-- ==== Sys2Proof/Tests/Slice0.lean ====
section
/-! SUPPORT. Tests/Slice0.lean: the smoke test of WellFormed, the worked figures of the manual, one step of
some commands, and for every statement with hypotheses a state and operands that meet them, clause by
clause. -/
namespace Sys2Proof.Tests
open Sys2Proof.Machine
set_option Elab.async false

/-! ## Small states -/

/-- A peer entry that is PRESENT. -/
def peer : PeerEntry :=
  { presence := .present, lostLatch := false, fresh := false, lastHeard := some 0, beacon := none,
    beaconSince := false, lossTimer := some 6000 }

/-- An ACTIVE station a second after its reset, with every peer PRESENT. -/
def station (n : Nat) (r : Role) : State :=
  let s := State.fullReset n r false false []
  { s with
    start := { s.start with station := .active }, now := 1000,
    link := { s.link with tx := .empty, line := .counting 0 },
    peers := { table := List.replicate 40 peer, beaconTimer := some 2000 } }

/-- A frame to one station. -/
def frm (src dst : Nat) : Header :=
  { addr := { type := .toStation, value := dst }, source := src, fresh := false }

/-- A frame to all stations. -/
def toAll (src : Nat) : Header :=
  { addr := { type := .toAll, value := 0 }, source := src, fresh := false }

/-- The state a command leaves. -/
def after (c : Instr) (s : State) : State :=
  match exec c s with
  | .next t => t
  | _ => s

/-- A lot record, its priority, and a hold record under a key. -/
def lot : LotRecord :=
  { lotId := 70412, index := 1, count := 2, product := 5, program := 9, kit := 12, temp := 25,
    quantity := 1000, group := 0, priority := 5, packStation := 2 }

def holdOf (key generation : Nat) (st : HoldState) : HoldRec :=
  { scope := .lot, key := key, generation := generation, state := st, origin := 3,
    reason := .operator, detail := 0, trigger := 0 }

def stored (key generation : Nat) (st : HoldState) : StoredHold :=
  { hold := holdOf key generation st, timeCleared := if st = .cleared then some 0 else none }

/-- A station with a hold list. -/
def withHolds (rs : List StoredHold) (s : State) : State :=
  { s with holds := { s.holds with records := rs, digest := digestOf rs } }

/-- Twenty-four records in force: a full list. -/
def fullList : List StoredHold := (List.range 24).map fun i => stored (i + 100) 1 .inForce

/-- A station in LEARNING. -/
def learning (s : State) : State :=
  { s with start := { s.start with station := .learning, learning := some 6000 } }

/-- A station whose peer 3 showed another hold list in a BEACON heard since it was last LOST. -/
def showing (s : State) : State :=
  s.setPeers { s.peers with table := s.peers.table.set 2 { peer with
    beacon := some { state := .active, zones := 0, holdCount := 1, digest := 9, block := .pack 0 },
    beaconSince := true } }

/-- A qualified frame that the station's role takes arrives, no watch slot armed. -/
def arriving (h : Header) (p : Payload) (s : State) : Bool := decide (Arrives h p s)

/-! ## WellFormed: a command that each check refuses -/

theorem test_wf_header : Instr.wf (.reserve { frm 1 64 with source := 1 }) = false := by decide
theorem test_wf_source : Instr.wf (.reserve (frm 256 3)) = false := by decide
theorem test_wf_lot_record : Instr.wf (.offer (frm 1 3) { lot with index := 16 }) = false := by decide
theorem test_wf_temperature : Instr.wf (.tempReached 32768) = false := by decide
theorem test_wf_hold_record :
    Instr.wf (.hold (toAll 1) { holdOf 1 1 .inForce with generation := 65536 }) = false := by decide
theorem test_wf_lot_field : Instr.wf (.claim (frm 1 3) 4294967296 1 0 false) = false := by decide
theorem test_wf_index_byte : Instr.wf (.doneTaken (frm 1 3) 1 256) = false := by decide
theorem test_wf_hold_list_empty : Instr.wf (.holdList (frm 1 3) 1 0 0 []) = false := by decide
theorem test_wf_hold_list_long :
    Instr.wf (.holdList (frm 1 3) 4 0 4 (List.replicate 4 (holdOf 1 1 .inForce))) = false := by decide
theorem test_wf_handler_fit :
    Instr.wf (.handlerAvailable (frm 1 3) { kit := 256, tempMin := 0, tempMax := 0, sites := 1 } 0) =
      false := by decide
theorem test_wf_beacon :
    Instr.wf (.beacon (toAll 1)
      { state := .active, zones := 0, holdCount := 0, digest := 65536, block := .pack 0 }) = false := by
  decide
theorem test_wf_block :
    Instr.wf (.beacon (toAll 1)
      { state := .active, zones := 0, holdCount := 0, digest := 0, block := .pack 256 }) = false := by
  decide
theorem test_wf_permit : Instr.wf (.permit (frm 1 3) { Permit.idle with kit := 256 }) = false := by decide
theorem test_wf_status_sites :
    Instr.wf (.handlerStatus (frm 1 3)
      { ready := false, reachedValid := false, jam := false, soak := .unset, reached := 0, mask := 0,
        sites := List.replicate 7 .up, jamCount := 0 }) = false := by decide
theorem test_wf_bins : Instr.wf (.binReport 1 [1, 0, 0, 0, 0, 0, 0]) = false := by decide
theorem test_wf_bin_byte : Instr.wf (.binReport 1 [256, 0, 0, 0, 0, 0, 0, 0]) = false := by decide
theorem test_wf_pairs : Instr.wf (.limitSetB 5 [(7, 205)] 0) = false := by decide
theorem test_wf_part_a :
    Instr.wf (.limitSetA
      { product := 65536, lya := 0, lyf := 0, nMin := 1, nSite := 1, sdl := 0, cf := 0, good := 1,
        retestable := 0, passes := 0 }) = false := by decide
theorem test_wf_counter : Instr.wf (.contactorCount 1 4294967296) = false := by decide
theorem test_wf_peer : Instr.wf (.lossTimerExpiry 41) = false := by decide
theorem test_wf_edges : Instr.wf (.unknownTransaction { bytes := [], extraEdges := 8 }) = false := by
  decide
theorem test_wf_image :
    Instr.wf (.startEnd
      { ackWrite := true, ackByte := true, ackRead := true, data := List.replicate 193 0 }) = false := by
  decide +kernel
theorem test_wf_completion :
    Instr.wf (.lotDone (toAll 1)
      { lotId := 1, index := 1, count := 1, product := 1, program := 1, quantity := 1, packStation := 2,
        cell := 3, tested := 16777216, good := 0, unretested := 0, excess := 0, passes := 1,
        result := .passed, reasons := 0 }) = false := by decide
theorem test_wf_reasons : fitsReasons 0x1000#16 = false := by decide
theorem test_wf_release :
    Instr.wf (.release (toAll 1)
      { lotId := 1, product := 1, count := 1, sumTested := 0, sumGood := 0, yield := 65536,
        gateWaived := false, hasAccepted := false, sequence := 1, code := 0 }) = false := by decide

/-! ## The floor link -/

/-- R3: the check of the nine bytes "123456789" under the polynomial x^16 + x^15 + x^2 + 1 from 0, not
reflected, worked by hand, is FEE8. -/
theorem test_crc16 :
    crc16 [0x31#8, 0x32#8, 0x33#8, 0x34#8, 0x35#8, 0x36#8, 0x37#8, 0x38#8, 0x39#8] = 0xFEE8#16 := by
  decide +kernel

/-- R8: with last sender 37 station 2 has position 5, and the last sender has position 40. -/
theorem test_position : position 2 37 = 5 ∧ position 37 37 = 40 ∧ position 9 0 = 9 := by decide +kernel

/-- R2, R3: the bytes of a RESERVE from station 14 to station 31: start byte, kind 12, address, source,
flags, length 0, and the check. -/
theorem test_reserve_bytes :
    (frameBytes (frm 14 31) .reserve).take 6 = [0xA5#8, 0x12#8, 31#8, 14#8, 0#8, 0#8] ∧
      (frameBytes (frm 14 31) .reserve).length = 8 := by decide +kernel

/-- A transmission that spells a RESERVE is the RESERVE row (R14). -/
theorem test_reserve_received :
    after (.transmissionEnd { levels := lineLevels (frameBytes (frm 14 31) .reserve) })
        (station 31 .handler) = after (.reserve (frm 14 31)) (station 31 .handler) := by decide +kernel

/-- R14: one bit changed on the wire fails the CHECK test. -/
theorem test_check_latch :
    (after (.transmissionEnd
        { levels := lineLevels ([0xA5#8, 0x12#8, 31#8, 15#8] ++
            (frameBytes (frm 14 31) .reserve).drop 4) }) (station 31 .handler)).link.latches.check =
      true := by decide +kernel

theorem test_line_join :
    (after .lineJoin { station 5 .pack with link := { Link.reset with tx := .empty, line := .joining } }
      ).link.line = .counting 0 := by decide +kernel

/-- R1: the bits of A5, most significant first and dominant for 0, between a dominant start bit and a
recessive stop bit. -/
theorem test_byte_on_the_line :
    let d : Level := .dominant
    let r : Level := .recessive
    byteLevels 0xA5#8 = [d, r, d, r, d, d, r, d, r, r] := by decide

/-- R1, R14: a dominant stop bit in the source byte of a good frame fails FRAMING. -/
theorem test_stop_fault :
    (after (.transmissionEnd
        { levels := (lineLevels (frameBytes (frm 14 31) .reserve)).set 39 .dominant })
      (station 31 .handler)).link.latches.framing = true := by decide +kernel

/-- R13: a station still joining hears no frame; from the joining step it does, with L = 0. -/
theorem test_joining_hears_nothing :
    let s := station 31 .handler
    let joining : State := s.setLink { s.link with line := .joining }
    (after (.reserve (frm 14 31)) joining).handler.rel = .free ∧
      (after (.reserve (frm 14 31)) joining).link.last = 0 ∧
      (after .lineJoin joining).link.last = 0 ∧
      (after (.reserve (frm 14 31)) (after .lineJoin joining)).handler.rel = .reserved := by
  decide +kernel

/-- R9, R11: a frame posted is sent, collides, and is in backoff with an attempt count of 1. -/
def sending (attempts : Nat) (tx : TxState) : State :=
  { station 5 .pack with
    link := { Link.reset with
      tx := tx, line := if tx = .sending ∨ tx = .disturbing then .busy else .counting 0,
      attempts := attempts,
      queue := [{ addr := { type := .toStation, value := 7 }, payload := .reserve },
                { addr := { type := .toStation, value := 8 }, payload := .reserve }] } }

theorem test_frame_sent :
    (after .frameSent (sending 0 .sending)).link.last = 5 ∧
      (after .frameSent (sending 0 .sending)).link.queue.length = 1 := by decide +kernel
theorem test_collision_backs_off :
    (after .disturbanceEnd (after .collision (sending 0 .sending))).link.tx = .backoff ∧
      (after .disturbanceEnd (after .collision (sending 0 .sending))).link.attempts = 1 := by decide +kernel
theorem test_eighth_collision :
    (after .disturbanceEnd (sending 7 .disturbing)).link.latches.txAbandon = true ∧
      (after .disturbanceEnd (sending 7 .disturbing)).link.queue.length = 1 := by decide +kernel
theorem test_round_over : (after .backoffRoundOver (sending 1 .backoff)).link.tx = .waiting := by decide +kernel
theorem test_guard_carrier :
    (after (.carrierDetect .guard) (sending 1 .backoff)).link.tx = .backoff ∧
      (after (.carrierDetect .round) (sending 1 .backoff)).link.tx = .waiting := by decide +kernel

_ _ _ _

■ How to complete this task
Will you return exactly the lines above from the one with "let joining : State" down to the one with "tx := tx, line", counting both as part of the range?

■ Exercise output
    let joining : State := s.setLink { s.link with line := .joining }
    (after (.reserve (frm 14 31)) joining).handler.rel = .free ∧
      (after (.reserve (frm 14 31)) joining).link.last = 0 ∧
      (after .lineJoin joining).link.last = 0 ∧
      (after (.reserve (frm 14 31)) (after .lineJoin joining)).handler.rel = .reserved := by
  decide +kernel

/-- R9, R11: a frame posted is sent, collides, and is in backoff with an attempt count of 1. -/
def sending (attempts : Nat) (tx : TxState) : State :=
  { station 5 .pack with
    link := { Link.reset with
      tx := tx, line := if tx = .sending ∨ tx = .disturbing then .busy else .counting 0,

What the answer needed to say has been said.